/-- An error that the code of a sector's home finds: a dirty L2 sector, a bench store or memory loses it; a clean L2 sector is read again (R302, R303, R417). -/
def homeError (sector : Nat) (correctable : Bool) (s : State) : State :=
  match regionOf sector with
  | .hbm | .cxl _ =>
    (match s.l2.find? (fun p => p.1 == sector) with
     | some (_, e) =>
       if correctable then s
       else if e.dirty then poisonSector 2 e.home (partOfBench s e.home) sector s
       else memoryRequest (undoUpset s sector) sector
     | none => match regionOf sector with
       | .cxl p => if correctable then s else poisonSector 1 p none sector s
       | _ =>
         if correctable then s.count (0x100 + 8 * hbmChannel sector) 1
         else if s.poison.contains sector then s
         else poisonSector 0 (hbmChannel sector) none sector (s.count (0x900 + 8 * hbmChannel sector) 1))
  | .benchStore => if correctable then s else (let b := homeBench sector none; poisonSector 3 b (partOfBench s b) sector s)
  | _ => s

/-- Bits of a sector in an L2 slice or a bench store, or of its check value, change: nothing finds it before the sector is verified (R413, R416). -/
def upsetHome (sector bits : Nat) (s : State) : State :=
  if regionOf sector == .benchStore || s.l2.any (fun p => p.1 == sector) then
    let u := tget 0 s.upsets sector ^^^ (bits % 2 ^ 528)
    { s with
      mem := memPutAll s.mem sector (bytesOf 64 (memRead s.mem sector 64 ^^^ (bits % 2 ^ 512))),
      upsets := if u = 0 then tdel s.upsets sector else tset s.upsets sector u }
  else s

/-- The elements of a register that lie in the same 8 bytes of a drawer as one of them (R299). -/
def drawerMates (v : VReg) (element : Nat) : List Nat :=
  let w := elemWidth v.fmt.toNat
  (List.range (64 / w)).map (fun i => element / (64 / w) * (64 / w) + i)

/-- A step of the table: stored bits change (R416). Codes correct what they can; what they cannot takes poison marks, and a copy in an L1 or in flight is had again
from its home. -/
def execSoftError (site : ErrorSite) (s : State) : Host.Outcome State Fault Refusal :=
  .next (match site with
    | .home sector correctable => homeError (sectorOf sector) correctable s
    | .l1Drawer core sector => dropSectors s core [sector]
    | .l1Copy core sector => if (l1Find (s.core core).l1 sector).isSome then (dropSectors s core [sector]).count (0x1D00 + 8 * 6) 1 else s
    | .homeUpset sector bits => upsetHome (sectorOf sector) bits s
    | .l1Upset core sector bits =>
      let k := s.core core
      if (l1Find k.l1 sector).isSome then
        s.setCore core { k with l1 := k.l1.map (fun p => if p.addr == sector
          then { p with data := p.data ^^^ (bits % 2 ^ 512), upset := p.upset ^^^ (bits % 2 ^ 528) } else p) }
      else s
    | .canopyUpset bench unit bits =>
      if bench ≥ Config.benches || unit ≥ 2 ^ 18 then s
      else
        let b := s.bench bench
        let u := tget 0 b.canopyUpsets unit ^^^ (bits % 2 ^ 528)
        s.setBench bench { b with
          canopy := memPutAll b.canopy (64 * unit) (bytesOf 64 (memRead b.canopy (64 * unit) 64 ^^^ (bits % 2 ^ 512))),
          canopyUpsets := if u = 0 then tdel b.canopyUpsets unit else tset b.canopyUpsets unit u }
    | .bufferUpset ctx buf sector bits =>
      if ctx ≥ 32 then s
      else
        let c := s.ctx ctx
        s.setCtx ctx { c with bufs := c.bufs.mapIdx (fun q b => if q != buf then b else b.map (fun b =>
          let u := tget 0 b.upsets sector ^^^ (bits % 2 ^ 528)
          { b with
            data := b.data ^^^ ((bits % 2 ^ 512) <<< (512 * sector)),
            upsets := if u = 0 then tdel b.upsets sector else tset b.upsets sector u })) }
    | .drawer hart reg element correctable =>
      if correctable then s
      else match s.findHart hart with
        | none => s
        | some h =>
          let v := h.vreg reg.toNat
          if v.poison.testBit element || (element + 1) * elemWidth v.fmt.toNat > h.capBits then s
          else (s.updHart hart (fun g => g.setV reg.toNat { v with poison := (drawerMates v element).foldl (fun p e => p ||| 2 ^ e) v.poison })).report
            { typ := 2, unit := 4, index := coreOf hart, part := some h.partid, addr := 0 }
    | .canopyUnit bench offset correctable =>
      if correctable || bench ≥ Config.benches || offset ≥ 2 ^ 24 then s
      else
        let b := s.bench bench
        (s.setBench bench { b with canopyPoison := (List.range 32).foldl (fun l i => setIns l (offset / 8 * 32 + i)) b.canopyPoison }).report
          { typ := 2, unit := 5, index := bench, part := partOfBench s bench, addr := 0 }
    | .inFlight unit => s.count (0x1D00 + 8 * (unit.toNat % 32)) 1)

/-! ## Debug halt (R346 to R348, R444) -/

/-- A step of the table: a halt request for a hart arrives; it is honoured for partitions with their debug enable set (R346, R444). -/
def execDebugHaltRequest (h : HartId) (s : State) : Host.Outcome State Fault Refusal :=
  .next (match s.findHart h with
    | some g => if (s.partn g.part).debugOn && g.run != .halted then s.updHart h (fun g => { g with haltAsked := true }) else s
    | none => s)

/-- A step of the table: a hart that was asked to halt has reached its pre-emption point and drained (R346). -/
def execDebugHaltEnter (h : HartId) (s : State) : Host.Outcome State Fault Refusal :=
  .next (asHart h (fun s =>
    if s.hart.haltAsked && s.mayStop s.hart && s.hart.run != .halted then haltHere (breakWait s) else s) s)

/-- The tile of a number that the current hart owns. -/
def ownTile (s : State) (t : Nat) : Option Tile := (s.bench (benchOf s.hart.id)).tiles.toList[t]?.filter (fun x => x.owner == some s.hart.id)

/-- Change a tile that the current hart owns. -/
def updTile (t : Nat) (f : Tile → Tile) (s : State) : State :=
  let b := s.bench (benchOf s.hart.id)
  s.setBench (benchOf s.hart.id) { b with tiles := b.tiles.mapIdx (fun i x => if i == t && x.owner == some s.hart.id then f x else x) }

---

● THE PROBLEM
Write the whole listing out again. Keep every line exactly as it is.

● EXPECTED ANSWER
/-- An error that the code of a sector's home finds: a dirty L2 sector, a bench store or memory loses it; a clean L2 sector is read again (R302, R303, R417). -/
def homeError (sector : Nat) (correctable : Bool) (s : State) : State :=
  match regionOf sector with
  | .hbm | .cxl _ =>
    (match s.l2.find? (fun p => p.1 == sector) with
     | some (_, e) =>
       if correctable then s
       else if e.dirty then poisonSector 2 e.home (partOfBench s e.home) sector s
       else memoryRequest (undoUpset s sector) sector
     | none => match regionOf sector with
       | .cxl p => if correctable then s else poisonSector 1 p none sector s
       | _ =>
         if correctable then s.count (0x100 + 8 * hbmChannel sector) 1
         else if s.poison.contains sector then s
         else poisonSector 0 (hbmChannel sector) none sector (s.count (0x900 + 8 * hbmChannel sector) 1))
  | .benchStore => if correctable then s else (let b := homeBench sector none; poisonSector 3 b (partOfBench s b) sector s)
  | _ => s

/-- Bits of a sector in an L2 slice or a bench store, or of its check value, change: nothing finds it before the sector is verified (R413, R416). -/
def upsetHome (sector bits : Nat) (s : State) : State :=
  if regionOf sector == .benchStore || s.l2.any (fun p => p.1 == sector) then
    let u := tget 0 s.upsets sector ^^^ (bits % 2 ^ 528)
    { s with
      mem := memPutAll s.mem sector (bytesOf 64 (memRead s.mem sector 64 ^^^ (bits % 2 ^ 512))),
      upsets := if u = 0 then tdel s.upsets sector else tset s.upsets sector u }
  else s

/-- The elements of a register that lie in the same 8 bytes of a drawer as one of them (R299). -/
def drawerMates (v : VReg) (element : Nat) : List Nat :=
  let w := elemWidth v.fmt.toNat
  (List.range (64 / w)).map (fun i => element / (64 / w) * (64 / w) + i)

/-- A step of the table: stored bits change (R416). Codes correct what they can; what they cannot takes poison marks, and a copy in an L1 or in flight is had again
from its home. -/
def execSoftError (site : ErrorSite) (s : State) : Host.Outcome State Fault Refusal :=
  .next (match site with
    | .home sector correctable => homeError (sectorOf sector) correctable s
    | .l1Drawer core sector => dropSectors s core [sector]
    | .l1Copy core sector => if (l1Find (s.core core).l1 sector).isSome then (dropSectors s core [sector]).count (0x1D00 + 8 * 6) 1 else s
    | .homeUpset sector bits => upsetHome (sectorOf sector) bits s
    | .l1Upset core sector bits =>
      let k := s.core core
      if (l1Find k.l1 sector).isSome then
        s.setCore core { k with l1 := k.l1.map (fun p => if p.addr == sector
          then { p with data := p.data ^^^ (bits % 2 ^ 512), upset := p.upset ^^^ (bits % 2 ^ 528) } else p) }
      else s
    | .canopyUpset bench unit bits =>
      if bench ≥ Config.benches || unit ≥ 2 ^ 18 then s
      else
        let b := s.bench bench
        let u := tget 0 b.canopyUpsets unit ^^^ (bits % 2 ^ 528)
        s.setBench bench { b with
          canopy := memPutAll b.canopy (64 * unit) (bytesOf 64 (memRead b.canopy (64 * unit) 64 ^^^ (bits % 2 ^ 512))),
          canopyUpsets := if u = 0 then tdel b.canopyUpsets unit else tset b.canopyUpsets unit u }
    | .bufferUpset ctx buf sector bits =>
      if ctx ≥ 32 then s
      else
        let c := s.ctx ctx
        s.setCtx ctx { c with bufs := c.bufs.mapIdx (fun q b => if q != buf then b else b.map (fun b =>
          let u := tget 0 b.upsets sector ^^^ (bits % 2 ^ 528)
          { b with
            data := b.data ^^^ ((bits % 2 ^ 512) <<< (512 * sector)),
            upsets := if u = 0 then tdel b.upsets sector else tset b.upsets sector u })) }
    | .drawer hart reg element correctable =>
      if correctable then s
      else match s.findHart hart with
        | none => s
        | some h =>
          let v := h.vreg reg.toNat
          if v.poison.testBit element || (element + 1) * elemWidth v.fmt.toNat > h.capBits then s
          else (s.updHart hart (fun g => g.setV reg.toNat { v with poison := (drawerMates v element).foldl (fun p e => p ||| 2 ^ e) v.poison })).report
            { typ := 2, unit := 4, index := coreOf hart, part := some h.partid, addr := 0 }
    | .canopyUnit bench offset correctable =>
      if correctable || bench ≥ Config.benches || offset ≥ 2 ^ 24 then s
      else
        let b := s.bench bench
        (s.setBench bench { b with canopyPoison := (List.range 32).foldl (fun l i => setIns l (offset / 8 * 32 + i)) b.canopyPoison }).report
          { typ := 2, unit := 5, index := bench, part := partOfBench s bench, addr := 0 }
    | .inFlight unit => s.count (0x1D00 + 8 * (unit.toNat % 32)) 1)

/-! ## Debug halt (R346 to R348, R444) -/

/-- A step of the table: a halt request for a hart arrives; it is honoured for partitions with their debug enable set (R346, R444). -/
def execDebugHaltRequest (h : HartId) (s : State) : Host.Outcome State Fault Refusal :=
  .next (match s.findHart h with
    | some g => if (s.partn g.part).debugOn && g.run != .halted then s.updHart h (fun g => { g with haltAsked := true }) else s
    | none => s)

/-- A step of the table: a hart that was asked to halt has reached its pre-emption point and drained (R346). -/
def execDebugHaltEnter (h : HartId) (s : State) : Host.Outcome State Fault Refusal :=
  .next (asHart h (fun s =>
    if s.hart.haltAsked && s.mayStop s.hart && s.hart.run != .halted then haltHere (breakWait s) else s) s)

/-- The tile of a number that the current hart owns. -/
def ownTile (s : State) (t : Nat) : Option Tile := (s.bench (benchOf s.hart.id)).tiles.toList[t]?.filter (fun x => x.owner == some s.hart.id)

/-- Change a tile that the current hart owns. -/
def updTile (t : Nat) (f : Tile → Tile) (s : State) : State :=
  let b := s.bench (benchOf s.hart.id)
  s.setBench (benchOf s.hart.id) { b with tiles := b.tiles.mapIdx (fun i x => if i == t && x.owner == some s.hart.id then f x else x) }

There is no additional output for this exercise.